In 2008 an unofficial extended version of the album was released online at The Pirate Bay. Subtitled "Deluxe Edition 2008", this version of the album featured the same original 11 tracks plus and additional 4 new songs, "Can't Get a Life", "Country Basket", "I Like American Idiots", and "Greenday Triple Tracker", from DJ Pegasus, who had no part in the original album. All songs in the 2008 Deluxe edition also had their volume level raised in order to be more in-line with the original album's volume level This version also included a slightly altered version of "Ashanti's Letterbomb" in the place of the version from the original American Edit.

The track "The Bad Homecoming" would precipitate an actual collaboration between U2 and Green Day in 2006: a cover of "The Saints Are Coming". On August 10, 2009, the song was played by DJ Adam-12 of Boston's WBCN during the station's four-day farewell to analog broadcasting.

== Track listing ==
1. "American Jesus" – 8:40
  1. "American Idiot"
  2. "Jesus' Tears"
  3. "Summer of the Damned"
  4. "Suburban Ring"
  5. "It's Like That"
  - Samples – Green Day, "American Idiot", "Jesus of Suburbia"
  - Samples – Ray Charles, "I Got a Woman"
  - Samples – Kanye West, "Gold Digger"
  - Samples – Smokey Robinson, "The Tears of a Clown"
  - Samples – Bryan Adams, "Summer of '69"
  - Samples – Johnny Cash, "Ring of Fire"

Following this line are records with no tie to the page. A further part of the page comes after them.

/-! ### `State.modNor` -/

@[simp] theorem State.modNor_big (f : Nor → Nor) : (s.modNor f).big = s.big := rfl
@[simp] theorem State.modNor_serial (f : Nor → Nor) : (s.modNor f).serial = s.serial := rfl
@[simp] theorem State.modNor_now (f : Nor → Nor) : (s.modNor f).now = s.now := rfl
@[simp] theorem State.modNor_power (f : Nor → Nor) : (s.modNor f).power = s.power := rfl
@[simp] theorem State.modNor_pers (f : Nor → Nor) : (s.modNor f).pers = s.pers := rfl
@[simp] theorem State.modNor_pcie (f : Nor → Nor) : (s.modNor f).pcie = s.pcie := rfl
@[simp] theorem State.modNor_logs (f : Nor → Nor) : (s.modNor f).logs = s.logs := rfl
@[simp] theorem State.modNor_invocations (f : Nor → Nor) : (s.modNor f).invocations = s.invocations := rfl
@[simp] theorem State.modNor_queues (f : Nor → Nor) : (s.modNor f).queues = s.queues := rfl
@[simp] theorem State.modNor_engFaults (f : Nor → Nor) : (s.modNor f).engFaults = s.engFaults := rfl
@[simp] theorem State.modNor_engSpills (f : Nor → Nor) : (s.modNor f).engSpills = s.engSpills := rfl
@[simp] theorem State.modNor_ctrs (f : Nor → Nor) : (s.modNor f).ctrs = s.ctrs := rfl
@[simp] theorem State.modNor_tenants (f : Nor → Nor) : (s.modNor f).tenants = s.tenants := rfl
@[simp] theorem State.modNor_pairs (f : Nor → Nor) : (s.modNor f).pairs = s.pairs := rfl
@[simp] theorem State.modNor_rasp (f : Nor → Nor) : (s.modNor f).rasp = s.rasp := rfl
@[simp] theorem State.modNor_burl (f : Nor → Nor) : (s.modNor f).burl = s.burl := rfl
@[simp] theorem State.modNor_media (f : Nor → Nor) : (s.modNor f).media = s.media := rfl
@[simp] theorem State.modNor_prot (f : Nor → Nor) : (s.modNor f).prot = s.prot := rfl
@[simp] theorem State.modNor_peer (f : Nor → Nor) : (s.modNor f).peer = s.peer := rfl
@[simp] theorem State.modNor_svc (f : Nor → Nor) : (s.modNor f).svc = { s.svc with nor := f s.svc.nor } := rfl
@[simp] theorem State.modNor_pins (f : Nor → Nor) : (s.modNor f).pins = s.pins := rfl
@[simp] theorem State.modNor_marks (f : Nor → Nor) : (s.modNor f).marks = s.marks := rfl
@[simp] theorem State.modNor_host (f : Nor → Nor) : (s.modNor f).host = s.host := rfl
@[simp] theorem State.modNor_free (f : Nor → Nor) : (s.modNor f).free = s.free := rfl
@[simp] theorem State.modNor_pending (f : Nor → Nor) : (s.modNor f).pending = s.pending := rfl

/-! ### `State.modMonitor` -/

@[simp] theorem State.modMonitor_big (f : Monitor → Monitor) : (s.modMonitor f).big = s.big := rfl
@[simp] theorem State.modMonitor_serial (f : Monitor → Monitor) : (s.modMonitor f).serial = s.serial := rfl
@[simp] theorem State.modMonitor_now (f : Monitor → Monitor) : (s.modMonitor f).now = s.now := rfl
@[simp] theorem State.modMonitor_power (f : Monitor → Monitor) : (s.modMonitor f).power = s.power := rfl
@[simp] theorem State.modMonitor_pers (f : Monitor → Monitor) : (s.modMonitor f).pers = s.pers := rfl
@[simp] theorem State.modMonitor_pcie (f : Monitor → Monitor) : (s.modMonitor f).pcie = s.pcie := rfl
@[simp] theorem State.modMonitor_logs (f : Monitor → Monitor) : (s.modMonitor f).logs = s.logs := rfl
@[simp] theorem State.modMonitor_invocations (f : Monitor → Monitor) : (s.modMonitor f).invocations = s.invocations := rfl
@[simp] theorem State.modMonitor_queues (f : Monitor → Monitor) : (s.modMonitor f).queues = s.queues := rfl
@[simp] theorem State.modMonitor_engFaults (f : Monitor → Monitor) : (s.modMonitor f).engFaults = s.engFaults := rfl
@[simp] theorem State.modMonitor_engSpills (f : Monitor → Monitor) : (s.modMonitor f).engSpills = s.engSpills := rfl
@[simp] theorem State.modMonitor_ctrs (f : Monitor → Monitor) : (s.modMonitor f).ctrs = s.ctrs := rfl
@[simp] theorem State.modMonitor_tenants (f : Monitor → Monitor) : (s.modMonitor f).tenants = s.tenants := rfl
@[simp] theorem State.modMonitor_pairs (f : Monitor → Monitor) : (s.modMonitor f).pairs = s.pairs := rfl
@[simp] theorem State.modMonitor_rasp (f : Monitor → Monitor) : (s.modMonitor f).rasp = s.rasp := rfl
@[simp] theorem State.modMonitor_burl (f : Monitor → Monitor) : (s.modMonitor f).burl = s.burl := rfl
@[simp] theorem State.modMonitor_media (f : Monitor → Monitor) : (s.modMonitor f).media = s.media := rfl
@[simp] theorem State.modMonitor_prot (f : Monitor → Monitor) : (s.modMonitor f).prot = s.prot := rfl
@[simp] theorem State.modMonitor_peer (f : Monitor → Monitor) : (s.modMonitor f).peer = s.peer := rfl
@[simp] theorem State.modMonitor_svc (f : Monitor → Monitor) : (s.modMonitor f).svc = { s.svc with monitor := f s.svc.monitor } := rfl
@[simp] theorem State.modMonitor_pins (f : Monitor → Monitor) : (s.modMonitor f).pins = s.pins := rfl
@[simp] theorem State.modMonitor_marks (f : Monitor → Monitor) : (s.modMonitor f).marks = s.marks := rfl
@[simp] theorem State.modMonitor_host (f : Monitor → Monitor) : (s.modMonitor f).host = s.host := rfl
@[simp] theorem State.modMonitor_free (f : Monitor → Monitor) : (s.modMonitor f).free = s.free := rfl
@[simp] theorem State.modMonitor_pending (f : Monitor → Monitor) : (s.modMonitor f).pending = s.pending := rfl
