-- ==== Sys2Proof/Laws/Ops.lean ====
section
/-!
SUPPORT. Ops.lean: one lemma for everything a shared operation of Machine/Ops.lean does, so that a proof about a command cites it and
does not unfold the operation: parts by number, log entries, events, completions, the start of a command.
-/

set_option Elab.async false

namespace Sys2Proof.Machine

open Sys2Proof.Safety

/-! ### Parts by number -/

theorem getD_modify_self {α : Type} (l : List α) (i : Nat) (f : α → α) (d : α) (h : i < l.length) :
    (l.modify i f).getD i d = f (l.getD i d) := by
  simp [List.getD_eq_getElem?_getD, h]
theorem getD_modify_ne {α : Type} (l : List α) {i j : Nat} (f : α → α) (d : α) (h : j ≠ i) :
    (l.modify i f).getD j d = l.getD j d := by
  simp [List.getD_eq_getElem?_getD, h.symm]
theorem getD_modify_const {α : Type} (l : List α) (i j : Nat) (f : α → α) (d : α) (h : f d = d) :
    (l.modify i f).getD j d = if j = i then f (l.getD i d) else l.getD j d := by
  by_cases hj : j = i
  · subst hj
    rw [if_pos rfl]
    by_cases hl : j < l.length
    · exact getD_modify_self l j f d hl
    · simp [List.getD_eq_getElem?_getD, hl, h]
  · rw [if_neg hj, getD_modify_ne l f d hj]

theorem State.ctrl_modCtrl (s : State) {fn : Nat} (f : Ctrl → Ctrl) (h : fn < s.pcie.ctrls.length) :
    (s.modCtrl fn f).ctrl fn = f (s.ctrl fn) := getD_modify_self _ _ _ _ h
@[simp] theorem State.ctrl_modCtrl_ne (s : State) {fn g : Nat} (f : Ctrl → Ctrl) (h : g ≠ fn) :
    (s.modCtrl fn f).ctrl g = s.ctrl g := getD_modify_ne _ _ _ h
@[simp] theorem State.modCtrl_completions (s : State) (fn : Nat) (f : Ctrl → Ctrl) :
    (s.modCtrl fn f).pcie.completions = s.pcie.completions := rfl
@[simp] theorem State.modCtrl_ctrls_length (s : State) (fn : Nat) (f : Ctrl → Ctrl) :
    (s.modCtrl fn f).pcie.ctrls.length = s.pcie.ctrls.length := List.length_modify ..
theorem State.tenant_modTenant (s : State) {n : Nat} (f : Tenant → Tenant) (h : n < s.tenants.length) :
    (s.modTenant n f).tenant n = f (s.tenant n) := getD_modify_self _ _ _ _ h
@[simp] theorem State.tenant_modTenant_ne (s : State) {n k : Nat} (f : Tenant → Tenant) (h : k ≠ n) :
    (s.modTenant n f).tenant k = s.tenant k := getD_modify_ne _ _ _ h
theorem State.queue_modQueue (s : State) {q : Nat} (f : Queue → Queue) (h : q < s.queues.length) :
    (s.modQueue q f).queue q = f (s.queue q) := getD_modify_self _ _ _ _ h
@[simp] theorem State.queue_modQueue_ne (s : State) {q p : Nat} (f : Queue → Queue) (h : p ≠ q) :
    (s.modQueue q f).queue p = s.queue p := getD_modify_ne _ _ _ h

/-- A controller that holds a command is one of the module's. -/
theorem State.lt_of_outstanding {s : State} {fn : Nat} (h : (s.ctrl fn).outstanding ≠ []) : fn < s.pcie.ctrls.length := by
  by_contra hl
  exact h (by simp [State.ctrl, List.getD_eq_getElem?_getD, List.getElem?_eq_none (Nat.le_of_not_lt hl)])
/-- A controller that is ready is one of the module's. -/
theorem State.lt_of_ready {s : State} {fn : Nat} (h : (s.ctrl fn).ready = true) : fn < s.pcie.ctrls.length := by
  by_contra hl
  simp [State.ctrl, List.getD_eq_getElem?_getD, List.getElem?_eq_none (Nat.le_of_not_lt hl)] at h

/-! ### Only the PCIe block and host memory -/

/-- Nothing but the PCIe block and host memory differs. -/
def State.OnlyHost (s t : State) : Prop := { t with pcie := s.pcie, host := s.host } = s

theorem State.OnlyHost.refl (s : State) : s.OnlyHost s := rfl
theorem State.OnlyHost.trans {s t u : State} (h : s.OnlyHost t) (k : t.OnlyHost u) : s.OnlyHost u := by
  obtain ⟨⟩ := s; obtain ⟨⟩ := t; obtain ⟨⟩ := u
  simp only [State.OnlyHost, State.mk.injEq] at h k ⊢
  simp_all
theorem State.modCtrl_onlyHost (s : State) (fn : Nat) (f : Ctrl → Ctrl) : s.OnlyHost (s.modCtrl fn f) := rfl
theorem State.modPcie_onlyHost (s : State) (f : Pcie → Pcie) : s.OnlyHost (s.modPcie f) := rfl
theorem State.hostPut_onlyHost (s : State) (a : Nat) (bs : List Byte) : s.OnlyHost (s.hostPut a bs) := rfl

/-- The Relaxed Ordering attribute of a transfer is the PCIe block's. -/
theorem State.relax_onlyHost (s : State) (fn : Nat) : s.OnlyHost (s.relax fn) := rfl
theorem State.putPieces_onlyHost (s : State) (ps : List (Nat × Nat)) (bs : List Byte) : s.OnlyHost (s.putPieces ps bs) := by
  induction ps generalizing s bs with
  | nil => exact State.OnlyHost.refl s
  | cons p ps ih => exact (s.hostPut_onlyHost _ _).trans (ih _ _)
/-- A transfer to the host writes host memory and nothing else. -/
theorem State.putPieces_spec (s : State) (ps : List (Nat × Nat)) (bs : List Byte) :
    { s.putPieces ps bs with host := s.host } = s := by
  induction ps generalizing s bs with
  | nil => rfl
  | cons p ps ih =>
    have h := ih (s.hostPut p.1 (bs.take p.2)) (bs.drop p.2)
    have : State.putPieces s (p :: ps) bs = (s.hostPut p.1 (bs.take p.2)).putPieces ps (bs.drop p.2) := by cases p; rfl
    rw [this]
    generalize (s.hostPut p.1 (bs.take p.2)).putPieces ps (bs.drop p.2) = t at h
    obtain ⟨⟩ := s; obtain ⟨⟩ := t
    simp only [State.hostPut, State.mk.injEq] at h ⊢
    simp_all
theorem State.dataOut_onlyHost (s : State) (fn : Nat) (prp1 prp2 : Qword) (bs : List Byte) :
    s.OnlyHost (s.dataOut fn prp1 prp2 bs) := (s.relax_onlyHost fn).trans (State.putPieces_onlyHost _ _ _)

/-! ### Interrupts and completions -/

/-- An interrupt is a message or a pending bit. -/
theorem State.interrupt_spec (s : State) (fn v : Nat) :
    s.OnlyHost (s.interrupt fn v) ∧ (s.interrupt fn v).pcie.completions = s.pcie.completions
      ∧ (s.interrupt fn v).pcie.ctrls.length = s.pcie.ctrls.length := by
  unfold State.interrupt
  split
  · exact ⟨rfl, rfl, rfl⟩
  · split
    · exact ⟨rfl, rfl, s.modCtrl_ctrls_length _ _⟩
    · exact ⟨rfl, rfl, rfl⟩
/-- Posting writes the entry, moves the tail and interrupts, or holds the completion back. -/
theorem State.post_spec (s : State) (c : Completion) :
    s.OnlyHost (s.post c) ∧ (s.post c).pcie.completions = s.pcie.completions
      ∧ (s.post c).pcie.ctrls.length = s.pcie.ctrls.length := by
  unfold State.post
  extract_lets k
  split
  · exact ⟨rfl, rfl, rfl⟩
  split
  · exact ⟨rfl, rfl, rfl⟩
  split
  · exact ⟨rfl, rfl, s.modCtrl_ctrls_length _ _⟩
  · extract_lets s1 wrap s2
    have h2 : s.OnlyHost s2 ∧ s2.pcie.completions = s.pcie.completions ∧ s2.pcie.ctrls.length = s.pcie.ctrls.length :=
      ⟨rfl, rfl, s1.modCtrl_ctrls_length _ _⟩
    split
    · have h := s2.interrupt_spec c.fn (by assumption : Cq).vector
      exact ⟨h2.1.trans h.1, h.2.1.trans h2.2.1, h.2.2.trans h2.2.2⟩
    · exact h2
/-- Ending a command changes only the PCIe block and host memory. -/
theorem State.complete_onlyHost (s : State) (r : CmdRef) (st : Status) (a b : Nat) : s.OnlyHost (s.complete r st a b) := by
  unfold State.complete
  extract_lets held
  split
  · exact (s.modCtrl_onlyHost _ _).trans ((State.modPcie_onlyHost _ _).trans (State.post_spec _ _).1)
  · exact State.OnlyHost.refl s
/-- A command that the controller holds ends: its completion is recorded. -/
theorem State.complete_held {s : State} {r : CmdRef} (h : Held s r) (st : Status) (a b : Nat) :
    (s.complete r st a b).pcie.completions = s.pcie.completions ++ [completionOf r st a b] := by
  unfold State.complete
  extract_lets held c ord s1 s2
  rw [if_pos (by simp only [held, h.2, h.1]; rfl), (State.post_spec _ _).2.1]
  rfl
/-- A command that the controller does not hold ends without a trace. -/
theorem State.complete_not_held {s : State} {r : CmdRef} (h : ((s.ctrl r.fn).outstanding.any fun o => o.cmd.ref == r) = false)
    (st : Status) (a b : Nat) : s.complete r st a b = s := by
  unfold State.complete
  extract_lets held c ord s1 s2
  rw [if_neg (by simp [held, h])]
theorem State.complete_ends {s : State} {r : CmdRef} (h : Held s r) (st : Status) (a b : Nat) :
    EndsRef s (s.complete r st a b) r st a b :=
  ⟨_, s.complete_held h st a b, List.mem_singleton.mpr rfl⟩

/-! ### Events and log pages -/

theorem State.raise_onlyHost (s : State) (fn : Nat) (e : Event) : s.OnlyHost (s.raise fn e) := by
  unfold State.raise
  extract_lets k
  split
  · exact State.OnlyHost.refl s
  · split
    · exact (s.modCtrl_onlyHost _ _).trans (State.modCtrl_onlyHost _ _ _)
    · exact (s.modCtrl_onlyHost _ _).trans (State.complete_onlyHost _ _ _ _ _)
/-- While a page is unread no further event of it is raised (R191). -/
theorem State.raise_held {s : State} {fn : Nat} {e : Event} (h : e.page ∈ (s.ctrl fn).held) : s.raise fn e = s := by
  unfold State.raise
  extract_lets k
  exact if_pos (List.contains_iff_mem.mpr h)

/-- An entry appends to its page under the next sequence number, and raises events. -/
theorem State.log_spec (s : State) (page : Nat) (body : List Byte) (fault : Bool) (owner : Nat) (event : Bool) :
    State.OnlyHost { s with logs := s.logs.setPage page ((s.logs.page page).add (logCapacity page) s.now owner fault body) }
      (s.log page body fault owner event) := by
  unfold State.log
  extract_lets p s1 s2
  have h2 : s1.OnlyHost s2 := by
    by_cases h : event = true
    · simp only [s2, if_pos h]; exact State.raise_onlyHost _ _ _
    · simp only [s2, if_neg h]; exact State.OnlyHost.refl s1
  split
  · exact h2.trans (State.raise_onlyHost _ _ _)
  · exact h2
@[simp] theorem LogPage.add_nextSeq (p : LogPage) (cap : Option Nat) (time owner : Nat) (fault : Bool) (body : List Byte) :
    (p.add cap time owner fault body).nextSeq = p.nextSeq + 1 := by
  unfold LogPage.add
  dsimp only
  split <;> [split; skip] <;> rfl
theorem LogPage.add_last (p : LogPage) (cap : Option Nat) (time owner : Nat) (fault : Bool) (body : List Byte) :
    (p.add cap time owner fault body).entries.getLast?
      = some { seq := p.nextSeq, time := time, owner := owner, fault := fault, body := body } := by
  unfold LogPage.add
  dsimp only
  split <;> [split; skip] <;> simp
@[simp] theorem Logs.page_setPage (l : Logs) {n : Nat} (h : n ∈ [0xC0, 0xC1, 0xC2, 0xC4, 0xC5, 0xC6, 0xC7, 0xC8]) (p : LogPage) :
    (l.setPage n p).page n = p := by
  simp only [List.mem_cons, List.not_mem_nil, or_false] at h
  rcases h with rfl | rfl | rfl | rfl | rfl | rfl | rfl | rfl <;> rfl
/-- The sequence number after an entry of a page. -/
theorem State.log_nextSeq (s : State) {page : Nat} (h : page ∈ [0xC0, 0xC1, 0xC2, 0xC4, 0xC5, 0xC6, 0xC7, 0xC8]) (body : List Byte)
    (fault : Bool) (owner : Nat) (event : Bool) :
    ((s.log page body fault owner event).logs.page page).nextSeq = (s.logs.page page).nextSeq + 1 := by
  have k := congrArg State.logs (s.log_spec page body fault owner event)
  dsimp only at k
  rw [k, Logs.page_setPage _ h, LogPage.add_nextSeq]

/-- A new fault number changes nothing but the last number given; it is never 0 (R190). -/
theorem State.newFault_spec (s : State) :
    { s.newFault.2 with logs := s.logs } = s ∧ s.newFault.2.logs = { s.logs with faultNo := s.newFault.1 } ∧ s.newFault.1 ≠ 0 := by
  unfold State.newFault
  refine ⟨rfl, rfl, ?_⟩
  dsimp only
  split <;> omega

/-! ### The start of a command -/

/-- What the start of a command leaves: only its controller differs, which now holds it, started. -/
theorem State.begin_spec {s t : State} {c : Cmd} (h : s.begin c = some t) :
    { t with pcie := s.pcie } = s ∧ t.pcie.completions = s.pcie.completions ∧ Held t c.ref
      ∧ (∀ g, g ≠ c.fn → t.ctrl g = s.ctrl g) ∧ { t.ctrl c.fn with outstanding := (s.ctrl c.fn).outstanding } = s.ctrl c.fn := by
  unfold State.begin at h
  extract_lets k known compute activating parked waits at h
  split at h
  · cases h
  rename_i hc
  simp only [Bool.or_eq_true, not_or, Bool.not_eq_true, bne_eq_false_iff_eq, Bool.not_eq_false'] at hc
  obtain ⟨⟨⟨⟨⟨⟨hr, -⟩, hon⟩, -⟩, -⟩, -⟩, -⟩ := hc
  have hl := State.lt_of_ready (s := s) (fn := c.fn) hr
  obtain hk | ⟨o, ho⟩ : known = none ∨ ∃ o, known = some o := by cases known <;> simp
  · rw [hk] at h
    cases h
    refine ⟨rfl, rfl, ⟨hon, ?_⟩, fun g hg => s.ctrl_modCtrl_ne _ hg, ?_⟩
    · show ((s.modCtrl c.fn _).ctrl c.fn).outstanding.any _ = true
      rw [s.ctrl_modCtrl _ hl]
      simp
    · rw [s.ctrl_modCtrl _ hl]
  · rw [ho] at h
    dsimp only at h
    split at h
    · cases h
    cases h
    refine ⟨rfl, rfl, ⟨hon, ?_⟩, fun g hg => s.ctrl_modCtrl_ne _ hg, ?_⟩
    · show ((s.modCtrl c.fn _).ctrl c.fn).outstanding.any _ = true
      rw [s.ctrl_modCtrl _ hl]
      have hm := List.mem_of_find?_eq_some ho
      have hp := List.find?_some ho
      refine List.any_eq_true.mpr ⟨_, List.mem_map.mpr ⟨o, hm, rfl⟩, ?_⟩
      split <;> exact hp
    · rw [s.ctrl_modCtrl _ hl]

/-- A command that starts runs its own checks and effect. -/
theorem State.command_of_starts {s t : State} {c : Cmd} {k : CmdKind} (h : Starts s c k t) (f : State → State) :
    s.command c k f = .next (f t) := by
  obtain ⟨h1, -, h2, h3⟩ := h
  unfold State.command
  rw [h1]
  dsimp only
  rw [h2]
  dsimp only
  by_cases hk : k = .nvm
  · rw [if_pos hk, h3 hk]
  · rw [if_neg hk]
/-- A command that a common check ends. -/
theorem State.command_of_refusal {s t : State} {c : Cmd} {k : CmdKind} {st : Status} (h : s.begin c = some t) (h2 : t.refusal c k = some st)
    (f : State → State) : s.command c k f = .next (t.complete c.ref st) := by
  unfold State.command
  rw [h]
  dsimp only
  rw [h2]
/-- A command that waits. -/
theorem State.command_of_wait {s : State} {c : Cmd} (h : s.begin c = none) (k : CmdKind) (f : State → State) :
    s.command c k f = .next s := by
  unfold State.command
  rw [h]
/-- A command always answers a next state. -/
theorem State.command_next (s : State) (c : Cmd) (k : CmdKind) (f : State → State) : ∃ t, s.command c k f = .next t := by
  unfold State.command
  split
  · exact ⟨_, rfl⟩
  split
  · exact ⟨_, rfl⟩
  split
  · split <;> exact ⟨_, rfl⟩
  · exact ⟨_, rfl⟩

/-- A vendor I/O command that starts has its effect. -/
theorem State.vendor_of_starts {s t : State} {c : Cmd} {owner needsRun : Bool} {early : State → Option Status}
    (h : StartsVendor s c owner needsRun early t) (f : State → State) : s.vendor c owner needsRun early f = .next (f t) := by
  obtain ⟨h1, -, h2, h3, h4⟩ := h
  unfold State.vendor
  rw [h1]
  dsimp only
  rw [h2, h3]
  dsimp only [Option.or]
  rw [if_neg]
  cases needsRun with
  | false => simp
  | true => simp [h4 rfl]
/-- A vendor I/O command that waits. -/
theorem State.vendor_of_wait {s : State} {c : Cmd} (h : s.begin c = none) (owner needsRun : Bool) (early : State → Option Status)
    (f : State → State) : s.vendor c owner needsRun early f = .next s := by
  unfold State.vendor
  rw [h]
/-- A vendor I/O command always answers a next state. -/
theorem State.vendor_next (s : State) (c : Cmd) (owner needsRun : Bool) (early : State → Option Status) (f : State → State) :
    ∃ t, s.vendor c owner needsRun early f = .next t := by
  unfold State.vendor
  split
  · exact ⟨_, rfl⟩
  split
  · exact ⟨_, rfl⟩
  split <;> exact ⟨_, rfl⟩

/-- A command that waits for one with `ORD`, or that has `ORD` itself and is not the oldest of its queue, does not start (R170). -/
theorem State.begin_of_ord {s : State} {c : Cmd}
    (h : (c.ord = true ∧ (s.ctrl c.fn).earlier c ≠ []) ∨ ∃ o ∈ (s.ctrl c.fn).earlier c, o.cmd.ord = true) : s.begin c = none := by
  unfold State.begin
  extract_lets k known compute activating parked waits
  refine if_pos ?_
  have : waits = true := by
    rcases h with ⟨h1, h2⟩ | ⟨o, ho, hr⟩
    · have : (k.earlier c).isEmpty = false := by simpa using h2
      simp [waits, h1, this]
    · have : ((k.earlier c).any fun o => o.cmd.ord) = true := List.any_eq_true.mpr ⟨o, ho, hr⟩
      simp [waits, this]
  simp [this]

end Sys2Proof.Machine
end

  - Samples – John F. Kennedy's inaugural address ("ask not what your country can do for you")
  - Samples – "George Bush Doesn't Care About Black People" by The Legendary KO , a mash-up of Kanye West's "Gold Digger" and West's comments about George W. Bush.
  - Samples – Mariah Carey, "It's Like That"
2. "Dr. Who on Holiday" – 4:57
  - Samples – Speech by George W. Bush, (January 3, 2003, Fort Hood, Texas)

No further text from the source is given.